> [Saved entries]
=-=-=

-- ==== Sys2Proof/Machine/EngineJobs.lean ====
section
/-! DEFINITION. The jobs of the engines (R111 to R117, R207, R208, R327): freshness and authentication, transmission, accesses by
fabric address, records offered to host queues; and the commands that end a job's wait. -/

namespace Sys2Proof.Machine

/-- Presents the job whose target has taken it: the thread waits for its completion. -/
def Thread.jobTaken (dst : Option (Fin 16)) (w : Tagged) (code : Nat) (th : Thread) : Thread :=
  th.waiting (.job dst (some (w, code)))

/-! ### Freshness entries (R111 to R115) -/

/-- An entry as the jobs use it: of a MODE 0 entry nothing is used (R111). -/
def Dev.freshUse (d : Dev) (e i : Nat) : Fresh :=
  let x := d.freshEntry e i
  if x.mode = 0 then freshNone else x

/-- The bytes of the FV field. -/
def Fresh.fvBytes (x : Fresh) : Nat := (x.fvBits + 7) / 8

/-- Where a job's data start and how long they are: A[31:16] and A[15:0]. -/
def layoutStart (a : Word) : Nat := bits a.toNat 31 16

/-- L of a layout. -/
def layoutLen (a : Word) : Nat := bits a.toNat 15 0

/-- The bytes an authenticated PDU takes up to its end: DATA, FV, MAC behind the start. -/
def Fresh.layoutEnd (x : Fresh) (a : Word) : Nat := layoutStart a + layoutLen a + x.fvBytes + x.macBytes

/-- The MAC of an entry over data with a counter (R111): its first MAC_BYTES bytes. -/
def Fresh.mac (x : Fresh) (key data : List Byte) (counter : Nat) : List Byte :=
  (cmac key (beBytes 2 x.dataId ++ data ++ beBytes 8 counter)).take x.macBytes

/-- The candidate counter of MACVER (R112); FV-field bits above FV_BITS are ignored (DESIGN CHOICE, log entry 200). -/
def Fresh.candidate (x : Fresh) (fv : Nat) : Nat :=
  if x.fvBits = 0 then x.counter + 1
  else
    let m := 2 ^ x.fvBits
    let c := x.counter - x.counter % m + fv % m
    if c ≤ x.counter then c + m else c

/-- The key of a job at its completion: what it loaded at its start (R387). -/
def Dev.macKey (d : Dev) (e : Nat) (op : MacOp) (x : Fresh) (k : MacKey) : Option (List Byte) :=
  match k with
  | .live => d.usableKey x.keySlot (macUse op) e
  | .kept key => key
  | .lost => none

/-- The codes of R115 that do not depend on the content; `limit` is the buffer behind the layout. The key of an unused entry is not
looked at (R111). -/
def macCodes (op : MacOp) (x : Fresh) (a : Word) (limit : Nat) (key : Option (List Byte)) : List Nat :=
  [if x.mode ≠ (match op with | .ver => 2 | _ => 1) then E_PERM else E_OK,
   if op = .fresh && x.counter = 2 ^ 64 - 1 then E_PERM else E_OK,
   if limit < x.layoutEnd a then E_LEN else E_OK,
   if op ≠ .fresh && x.mode ≠ 0 && key.isNone then E_KEYUSE else E_OK]

/-- Changes an entry's counter; its epoch goes to MRAM where it changes (R113). -/
def Dev.putCounter (e i c : Nat) (d : Dev) : Dev :=
  let x := d.freshEntry e i
  let d := d.putFresh e i { x with counter := c }
  if c / 1024 = x.counter / 1024 then d else d.writeEpoch e i

/-- FRESH at its completion: the counter advances and its low FV_BITS bits go into the FV field of buffer `b`. -/
def Dev.freshDone (e i b : Nat) (a : Word) (d : Dev) : Nat × Dev :=
  let x := d.freshUse e i
  let code := lowestCode (macCodes .fresh x a 2560 none)
  if code ≠ E_OK then (code, d)
  else
    let d := d.putCounter e i (x.counter + 1)
    (E_OK, d.putAsm e b (layoutStart a + layoutLen a) (beBytes x.fvBytes ((x.counter + 1) % 2 ^ x.fvBits)))

/-- MACGEN at its completion: the MAC goes into the MAC field. -/
def Dev.macgenDone (e i b : Nat) (a : Word) (k : MacKey) (d : Dev) : Nat × Dev :=
  let x := d.freshUse e i
  let key := d.macKey e .gen x k
  let code := lowestCode (macCodes .gen x a 2560 key)
  if code ≠ E_OK then (code, d)
  else
    let data := d.asm e b (layoutStart a) (layoutLen a)
    (E_OK, d.putAsm e b (layoutStart a + layoutLen a + x.fvBytes) (x.mac (key.getD []) data x.counter))

/-- A failed MACVER is counted. -/
def Dev.authFail (e i : Nat) (replay : Bool) (d : Dev) : Dev :=
  ((d.bump (Fld.ENG_AUTHFAIL_COUNT e)).put (Fld.ENG_AUTHFAIL_ENTRY e) i).putFlag (Fld.ENG_AUTHFAIL_REPLAY e) replay

/-- MACVER at its completion (R112). A candidate that 64 bits cannot hold is free (the spec states none). -/
def Dev.macverDone (e t i : Nat) (a : Word) (k : MacKey) (d : Dev) : Nat × Dev :=
  let x := d.freshUse e i
  let ev := (d.thread e t).ev
  let limit := (ev.map (fun ev => if ev.kind < 2 then ev.length else 0)).getD 0
  let at' := (ev.map (·.recAddr)).getD 0 + layoutStart a
  let key := d.macKey e .ver x k
  let codes := macCodes .ver x a limit key
  let fv := beNat (d.dmem e (at' + layoutLen a) x.fvBytes)
  let c := x.candidate fv
  let (c, d) := if c < 2 ^ 64 then (c, d) else (Config.free d.draw.1 % 2 ^ 64, d.draw.2)
  let replay := x.mode = 2 && x.layoutEnd a ≤ limit && x.window < c - x.counter
  let same := x.mac (key.getD []) (d.dmem e at' (layoutLen a)) c = d.dmem e (at' + layoutLen a + x.fvBytes) x.macBytes
  let code := lowestCode (codes ++ [if replay then E_AUTH else E_OK])
  if code ≠ E_OK then (code, d.authFail e i replay)
  else if same then (E_OK, (d.putCounter e i c).onThread e t (fun th => { th with fauth := true }))
  else (E_AUTH, d.authFail e i false)

/-- A job on a freshness entry is presented: it takes a ticket and the thread waits. -/
def Dev.macStart (e : Fin 8) (t : Fin 4) (op : MacOp) (entry : Fin 512) (h : Fin 4) (a : Word) (d : Dev) : Dev :=
  let no := d.eng.macNo
  (({ d with eng := { d.eng with macNo := no + 1 } }).onThread e.val t.val (Thread.waiting (.mac op entry h a no .live))).coreMark

/-- FRESH: the next counter into the FV field of an assembly buffer; the job acts at its completion (R114). -/
def execFresh (e : Fin 8) (t : Fin 4) (a : GReg) (h : Fin 4) (entry : Fin 512) (s : State) : Out :=
  run (Dev.issue e t (wordR 0x28 0 a.val 0 (entry.val + h.val * 2 ^ 12)) (fun pc dv =>
    let th := dv.thread e.val t.val
    if (th.handle h.val).isNone then dv.trap e.val t.val 12 0 pc
    else dv.macStart e t .fresh entry h (th.reg a).value)) s

/-- MACGEN: the MAC of an assembly buffer's PDU. -/
def execMacgen (e : Fin 8) (t : Fin 4) (a : GReg) (h : Fin 4) (entry : Fin 512) (s : State) : Out :=
  run (Dev.issue e t (wordR 0x29 0 a.val 0 (entry.val + h.val * 2 ^ 12)) (fun pc dv =>
    let th := dv.thread e.val t.val
    if (th.handle h.val).isNone then dv.trap e.val t.val 12 0 pc
    else dv.macStart e t .gen entry h (th.reg a).value)) s

/-- MACVER: the MAC of the received payload is verified. -/
def execMacver (e : Fin 8) (t : Fin 4) (a : GReg) (entry : Fin 512) (s : State) : Out :=
  run (Dev.issue e t (wordR 0x2A 0 a.val 0 entry.val) (fun _ dv =>
    dv.macStart e t .ver entry 0 ((dv.thread e.val t.val).reg a).value)) s

/-! ### Transmission (R117, R207, R208) -/

/-- Replaces the bytes of a list from position `i`, as far as the list reaches. -/
def patchBytes (i : Nat) (new bs : List Byte) : List Byte :=
  bs.take i ++ (new.take (bs.length - i)) ++ bs.drop (i + new.length)

/-- The ones' complement sum of the 16-bit words of a byte list, an odd last byte filled with zero. -/
def onesSum : List Byte → Nat
  | [] => 0
  | [a] => a.toNat * 256
  | a :: b :: bs => let v := a.toNat * 256 + b.toNat + onesSum bs; v % 65536 + v / 65536

/-- The Internet checksum of a byte list. -/
def inetSum (bs : List Byte) : Nat := 65535 - onesSum bs % 65536

/-- The IPv4 header checksum is set in the header of `n` bytes at `i`. -/
def ipv4Sum (i n : Nat) (bs : List Byte) : List Byte :=
  let bs := patchBytes (i + 10) [0, 0] bs
  patchBytes (i + 10) (beBytes 2 (inetSum ((bs.drop i).take n))) bs

/-- The pseudo-header of a transport checksum over `len` bytes of protocol `proto`. -/
def pseudoHeader (v6 : Bool) (l3 proto len : Nat) (bs : List Byte) : List Byte :=
  if v6 then bytesAt bs (l3 + 8) 32 ++ beBytes 4 len ++ [0, 0, 0] ++ leBytes 1 proto
  else bytesAt bs (l3 + 12) 8 ++ [0] ++ leBytes 1 proto ++ beBytes 2 len

/-- Sets the checksum of the transport header at `l4`, its field at `l4 + off`; of UDP, 0 is sent as 0xFFFF. -/
def l4Sum (v6 : Bool) (l3 l4 off proto : Nat) (bs : List Byte) : List Byte :=
  let bs := patchBytes (l4 + off) [0, 0] bs
  let x := inetSum (pseudoHeader v6 l3 proto (bs.length - l4) bs ++ bs.drop l4)
  patchBytes (l4 + off) (beBytes 2 (if proto = 17 && x = 0 then 0xFFFF else x)) bs

/-- The UDP fix-up of TXSEND (R117) on a frame whose tags end at `l2`. -/
def udpFix (l2 : Nat) (bs : List Byte) : List Byte :=
  if be16 bs (l2 - 2) = 0x0800 then
    let ihl := 4 * ((bs.getD l2 0).toNat % 16)
    let bs := ipv4Sum l2 ihl (patchBytes (l2 + 2) (beBytes 2 (bs.length - l2)) bs)
    l4Sum false l2 (l2 + ihl) 6 17 (patchBytes (l2 + ihl + 4) (beBytes 2 (bs.length - l2 - ihl)) bs)
  else if be16 bs (l2 - 2) = 0x86DD then
    let bs := patchBytes (l2 + 4) (beBytes 2 (bs.length - l2 - 40)) bs
    l4Sum true l2 (l2 + 40) 6 17 (patchBytes (l2 + 44) (beBytes 2 (bs.length - l2 - 40)) bs)
  else bs

/-- Whether an ingress credit of port 13 is free (R255). -/
def Dev.creditFree (d : Dev) : Bool :=
  (d.swCfg 13).isSome && decide ((d.sw.adm.filter (fun f => f.ingress = 13)).length < 16)

/-- A TXSEND with a status other than E_OK is counted. -/
def Dev.txRef (e code : Nat) (d : Dev) : Dev :=
  if code = E_OK then d else (d.bump (Fld.ENG_TXREF_COUNT e)).put (Fld.ENG_TXREF_CODE e) code

/-- The template target word of an open buffer. -/
def Dev.txTarget (d : Dev) (e b : Nat) : Word := (((d.asmTmpl e b).bind (d.template e)).map (·.target)).getD 0

/-- The frame of buffer `b` enters port 13 in its template's class. -/
def Dev.txEnter (e b len : Nat) (d : Dev) : Dev :=
  let tgt := (d.txTarget e b).toNat
  let bs := d.asm e b 0 len
  let bs := if bit tgt 20 then udpFix (14 + 4 * d.tagCount 13 bs) bs else bs
  d.swEnter 13 bs true (some (bits tgt 23 21)) d.frc.toNat 0 none none d.tns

=-=-=

Wherever the string "over" appears in a line of the records above, copy that line.

/-- The MAC of an entry over data with a counter (R111): its first MAC_BYTES bytes. -/
/-- The pseudo-header of a transport checksum over `len` bytes of protocol `proto`. -/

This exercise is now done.